001 Verwaltungsrecht allgemein;
40/01 Verwaltungsverfahren;
90/01 Straßenverkehrsordnung;

Norm

AVG §39 Abs2;
AVG §46;
StVO 1960 §5 Abs1;
StVO 1960 §5 Abs2a litb;
StVO 1960 §5 Abs4 lita;
StVO 1960 §5 Abs4 litb;
VStG §44a lita;
VwRallg;

Betreff

Der Verwaltungsgerichtshof hat durch den Vorsitzenden Senatspräsident Dr. Baumgartner und die Hofräte Dr. Sauberer und Dr. Gall als Richter, im Beisein der Schriftführerin Mag. Werner, über die Beschwerde des J in S, vertreten durch Dr. A, Rechtsanwalt in K, gegen den Bescheid des unabhängigen Verwaltungssenates in Tirol vom 7. April 1992, Zl. 13/207-6/1991, betreffend Übertretung der Straßenverkehrsordnung 1960, zu Recht erkannt:

Spruch

Der angefochtene Bescheid wird wegen Rechtswidrigkeit seines Inhaltes aufgehoben.

Das Land Tirol ist schuldig, dem Beschwerdeführer Aufwendungen in der Höhe von S 11.540,-- binnen zwei Wochen bei sonstiger Exekution zu ersetzen.

Begründung

Mit dem im Instanzenzug ergangenen angefochtenen Bescheid der belangten Behörde vom 7. April 1992 wurde der Beschwerdeführer schuldig erkannt, er habe am 10. Mai 1991 um 2.10 Uhr einen dem Kennzeichen nach bestimmten PKW in einem durch Alkohol beeinträchtigten Zustand auf der Kaiserstraße, Wegscheidgasse, Bundesstraße B 312 und dem Hinterkaiserweg in St. Johann in Tirol bis zum Haus Hinterkaiserweg Nr. 30 gelenkt und dadurch eine Verwaltungsübertretung nach § 99 Abs. 1 lit. a in Verbindung mit § 5 Abs. 1 StVO 1960 begangen. Es wurde deshalb über ihn eine Geldstrafe von S 10.000,-- (und eine Ersatzfreiheitsstrafe) verhängt.
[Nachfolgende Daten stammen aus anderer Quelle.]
-- ==== Sys2Proof/Machine/Lcg.lean ====
section
/-! DEFINITION. The functions of the Uniform Lane Generator (spec/40_generator.md R100, R101, R104):
pure, on lane states. -/

namespace Sys2Proof

/-- R100: the lane step, mod 2^32. -/
def lcgStep (c : Config) (s : Word) : Word := s * c.lcgA + c.lcgC

/-- R101: the top 23 bits of a lane state as a fraction in [0, 1). -/
def toUniform (s : Word) : F32 := F32.fsub (0x3F800000 ||| (s >>> 9)) F32.one

/-- R104: the lane seeds `seed + i * STRIDE`, mod 2^32. -/
def seedSequence (c : Config) (seed : Word) : Lanes Word :=
  Lanes.of fun i => seed + BitVec.ofNat 32 i.val * c.stride

/-- Every lane advanced by one step (R102). -/
def stepLanes (c : Config) (g : Lanes Word) : Lanes Word := Lanes.of fun i => lcgStep c g[i]

/-- The uniform value of every lane state (R102). -/
def uniforms (g : Lanes Word) : Batch := Lanes.of fun i => toUniform g[i]

end Sys2Proof
end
Der Verfassungsgerichtshof hat die Behandlung der gegen diesen Bescheid eingebrachten Beschwerde mit Beschluß vom 25. Juni 1992, Zl. B 809/92-3, abgelehnt und die Beschwerde dem Verwaltungsgerichtshof mit Beschluß vom 28. Juli 1992, Zl. B 809/92-5, zur Entscheidung abgetreten.

Der Beschwerdeführer stellt in der von ihm ergänzten Beschwerde den Antrag, den angefochtenen Bescheid wegen Rechtswidrigkeit seines Inhaltes bzw. wegen Rechtswidrigkeit infolge Verletzung von Verfahrensvorschriften kostenpflichtig aufzuheben.

Die belangte Behörde hat die Verwaltungsstrafakten vorgelegt und in ihrer Gegenschrift beantragt, die Beschwerde kostenpflichtig abzuweisen.

Der Verwaltungsgerichtshof hat erwogen:

Insoweit der Beschwerdeführer die Aufassung vertritt, der Spruch des angefochtenen Bescheides erfülle nicht die Voraussetzungen des § 44a Z. 1 VStG, kann ihm nicht gefolgt werden. Der Verwaltungsgerichtshof kann im Lichte seiner Rechtsprechung zu dieser Bestimmung (vgl. das hg. Erkenntnis vom 2. September 1992, Zl. 92/02/0169, mit weiteren Judikaturhinweisen) nicht finden, daß die Tatzeit von 2.10 Uhr, bezogen auf eine Tatortumschreibung mit mehreren Straßen rechtswidrig wäre. Gerade bei einem Delikt wie jenem nach § 5 Abs. 1 StVO, das über längere Strecken begangen werden kann, darf weder die Tatzeitangabe noch die Umschreibung des Tatortes isoliert gesehen werden, sondern sind beide Elemente in ihrer Verbindung zu betrachten. Unter Berücksichtigung dieses Umstandes wurde der Beschwerdeführer durch den Spruch des angefochtenen Bescheides weder in seinen Verteidigungsrechten beeinträchtigt noch der Gefahr der Doppelbestrafung ausgesetzt.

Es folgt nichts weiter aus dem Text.